Ingo Schulze

Zu Gast im Westen

Aufzeichnungen aus dem Ruhrgebiet
Cover: Zu Gast im Westen
Wallstein Verlag, Göttingen 2024
ISBN 9783835355835
Gebunden, 344 Seiten, 24,00 EUR

Klappentext

Seit über dreißig Jahren betrachtet der Westen den Osten. Als Gast im Westen beschreibt Ingo Schulze, dass die Wirklichkeit immer jener Ort ist, der jenseits der Erwartung liegt. Ein halbes Jahr verbrachte Ingo Schulze von Oktober 2022 bis März 2023 im Ruhrgebiet als "Gast im Westen". Was ihn interessierte? "Einen Plan hatte ich nicht. Und erst allmählich begann ich meine 'Methode' zu erkennen: Wenn mich jemand einlud, bin ich hingegangen. Es gibt wohl kaum ein unsystematischeres Vorgehen. Aber jeder Plan wäre mir nicht weniger willkürlich erschienen." So entstanden ganz unterschiedliche Betrachtungen, Porträts, Reportagen - eine Grundschule, in der die Musik die Rolle der Sprache übernimmt, weil zu wenige Kinder Deutsch sprechen; ein Stadionbesuch mit einem Polizeipräsidenten a. D., der nicht mehr das Wort "Clankriminalität" aussprechen wollte, es aber musste; ein Konzert im Alfred Krupp Saal der Essener Philharmonie führt zur Geschichte der Firma Krupp, zu den längsten Arbeitskämpfen der BRD und zu Europas größtem Binnenhafen; die Ruhe eines Kriegsgräberfriedhofs erscheint nicht mehr selbstverständlich; der Slapstick einer Theateraufführung setzt sich in der Wirklichkeit fort - über allem wabert ein Duft von Döner und Gyros und im Ohr hallen die Gesänge der Fußballfans nach.

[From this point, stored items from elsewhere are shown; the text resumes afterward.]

@[simp] theorem nvAcceptDec_nvt (b : Bool) (x : Nvu) : (nvAcceptDec b x).nvt = [] := rfl
@[simp] theorem nvAcceptDec_count (b : Bool) (x : Nvu) : (nvAcceptDec b x).count = x.count := rfl
@[simp] theorem nvAcceptDec_bytes (b : Bool) (x : Nvu) : (nvAcceptDec b x).bytes = x.bytes := rfl
@[simp] theorem nvAcceptDec_status (b : Bool) (x : Nvu) : (nvAcceptDec b x).status = statusAccepted := rfl
@[simp] theorem nvAcceptDec_dir (b : Bool) (x : Nvu) : (nvAcceptDec b x).dir = false := rfl
@[simp] theorem nvAcceptDec_phase (b : Bool) (x : Nvu) : (nvAcceptDec b x).phase = .decCount := rfl
@[simp] theorem nvAcceptDec_total (b : Bool) (x : Nvu) : (nvAcceptDec b x).total = 0 := rfl
@[simp] theorem nvAcceptDec_strict (b : Bool) (x : Nvu) : (nvAcceptDec b x).strict = b := rfl
@[simp] theorem nvAcceptDec_free (b : Bool) (x : Nvu) : (nvAcceptDec b x).free = x.free + 1 := rfl

@[simp] theorem nvAcceptEnc_nvt (x : Nvu) : (nvAcceptEnc x).nvt = x.nvt := rfl
@[simp] theorem nvAcceptEnc_count (x : Nvu) : (nvAcceptEnc x).count = x.count := rfl
@[simp] theorem nvAcceptEnc_bytes (x : Nvu) : (nvAcceptEnc x).bytes = x.bytes := rfl
@[simp] theorem nvAcceptEnc_status (x : Nvu) : (nvAcceptEnc x).status = statusAccepted := rfl
@[simp] theorem nvAcceptEnc_dir (x : Nvu) : (nvAcceptEnc x).dir = true := rfl
@[simp] theorem nvAcceptEnc_phase (x : Nvu) : (nvAcceptEnc x).phase = .enc (be32 x.count :: pairPieces (nvOut x)) := rfl
@[simp] theorem nvAcceptEnc_total (x : Nvu) : (nvAcceptEnc x).total = blockSize (nvOut x) := rfl
@[simp] theorem nvAcceptEnc_strict (x : Nvu) : (nvAcceptEnc x).strict = x.strict := rfl
@[simp] theorem nvAcceptEnc_free (x : Nvu) : (nvAcceptEnc x).free = x.free := rfl

@[simp] theorem nvRaiseEnc_nvt (e : OpError) (x : Nvu) : (nvRaiseEnc e x).nvt = x.nvt := rfl
@[simp] theorem nvRaiseEnc_count (e : OpError) (x : Nvu) : (nvRaiseEnc e x).count = x.count := rfl
@[simp] theorem nvRaiseEnc_bytes (e : OpError) (x : Nvu) : (nvRaiseEnc e x).bytes = Config.freeBits 66 .nvBytes x.free := rfl
@[simp] theorem nvRaiseEnc_status (e : OpError) (x : Nvu) : (nvRaiseEnc e x).status = statusRaised e := rfl
@[simp] theorem nvRaiseEnc_dir (e : OpError) (x : Nvu) : (nvRaiseEnc e x).dir = x.dir := rfl
@[simp] theorem nvRaiseEnc_phase (e : OpError) (x : Nvu) : (nvRaiseEnc e x).phase = .idle := rfl
@[simp] theorem nvRaiseEnc_total (e : OpError) (x : Nvu) : (nvRaiseEnc e x).total = x.total := rfl
@[simp] theorem nvRaiseEnc_strict (e : OpError) (x : Nvu) : (nvRaiseEnc e x).strict = x.strict := rfl
@[simp] theorem nvRaiseEnc_free (e : OpError) (x : Nvu) : (nvRaiseEnc e x).free = x.free + 1 := rfl

@[simp] theorem nvRaiseDec_nvt (p : Config.Params) (e : OpError) (x : Nvu) : (nvRaiseDec p e x).nvt = nvAdmit p (Config.freeTable x.free) := rfl
@[simp] theorem nvRaiseDec_count (p : Config.Params) (e : OpError) (x : Nvu) : (nvRaiseDec p e x).count = BitVec.ofNat 32 (nvAdmit p (Config.freeTable x.free)).length := rfl
@[simp] theorem nvRaiseDec_bytes (p : Config.Params) (e : OpError) (x : Nvu) : (nvRaiseDec p e x).bytes = Config.freeBits 66 .nvBytes x.free := rfl
@[simp] theorem nvRaiseDec_status (p : Config.Params) (e : OpError) (x : Nvu) : (nvRaiseDec p e x).status = statusRaised e := rfl
@[simp] theorem nvRaiseDec_dir (p : Config.Params) (e : OpError) (x : Nvu) : (nvRaiseDec p e x).dir = x.dir := rfl
@[simp] theorem nvRaiseDec_phase (p : Config.Params) (e : OpError) (x : Nvu) : (nvRaiseDec p e x).phase = .idle := rfl
@[simp] theorem nvRaiseDec_total (p : Config.Params) (e : OpError) (x : Nvu) : (nvRaiseDec p e x).total = x.total := rfl
@[simp] theorem nvRaiseDec_strict (p : Config.Params) (e : OpError) (x : Nvu) : (nvRaiseDec p e x).strict = x.strict := rfl
@[simp] theorem nvRaiseDec_free (p : Config.Params) (e : OpError) (x : Nvu) : (nvRaiseDec p e x).free = x.free + 1 := rfl

/-! ### Sources and sinks -/

@[simp] theorem loseSource_bytes (src : Source) : (loseSource src).bytes = src.bytes := rfl
@[simp] theorem loseSource_tail (src : Source) : (loseSource src).tail = src.tail := rfl
@[simp] theorem loseSource_skip (src : Source) : (loseSource src).skip = src.skip := rfl
@[simp] theorem loseSource_lost (src : Source) : (loseSource src).lost = true := rfl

Rezensionsnotiz zu Deutschlandfunk, 18.04.2024

Eine wunderbare Liebeserklärung ans Ruhrgebiet hat Ingo Schulze in seiner Zeit als Metropolenschreiber Ruhr verfasst, findet Rezensent Oliver Jungen. Schulze beschreibt die Gegend laut Jungen als eine hochgradig künstliche Landschaft, die nach wie vor geprägt ist von der industriellen Ausbeutung des Bodens. Wir begegnen in seinem Buch einer ganzen Reihe warmherziger Menschen, die sich für die Gemeinschaft engagieren und die Herausforderungen, vor der die Region steht, im Großen und Ganzen gut meistern, erzählt der Rezensent. Sprachlich ist Schulze weniger am Experiment als an einem ehrlichen Reportagetonfall interessiert, meint der Kritiker, der außerdem anmerkt, dass der Autor immer wieder seine eigene Herkunft als Ostdeutscher in das Buch einfließen lässt. Zum Beispiel mit Blick auf das Thema Arbeit eröffnen sich dabei in Jungens Darstellung Parallelen zwischen dem Osten und dem Ruhrgebiet. Es ist gerade Schulzes neugierige, zugewandte Besucherperspektive, die das Buch für Jungen zu einem Gewinn macht.

Rezensionsnotiz zu Süddeutsche Zeitung, 26.03.2024

Ein insgesamt schönes Buch ist entstanden aus Ingo Schulzes Zeit als Stadtschreiber im Ruhrgebiet, wo der Autor zwischen Herbst 2022 und Frühjahr 2023 zugegen war, meint Rezensentin Sonja Zekri. Einige der schönsten Passagen widmen sich laut Zekri dem Fußball, zum Beispiel der eigenartigen Zeitlichkeit im Stadion, wobei andererseits manche Formulierungen auch etwas arg pathetisch daher kommen. Überhaupt hat das Buch einige Längen, findet die Rezensentin, was ihr jedoch gefällt, ist die offene Art, mit der Schulze seinen diversen Gesprächspartnern begegnet. Als ein zentrales Thema stellt sich dabei die Rolle der Arbeit heraus, lesen wir, auch im Abgleich mit der ostdeutschen Heimat Schulzes. Wo im Osten, so Zekri mit Schulze, körperliche Arbeit nach dem Ende der DDR abgewertet wurde, wird sie im Pott überhöht, was auch nicht der Wahrheit letzter Schluss sein kann. Insgesamt füge sich das Buch zu einem eigensinnigen Blick auf eine von industrieller Ausbeutung der Natur geprägte Gegend. Gern sitzt Zekri mit Schulze in Duisburg am Zusammenfluss von Ruhr und Rhein und blickt in den Abendhimmel.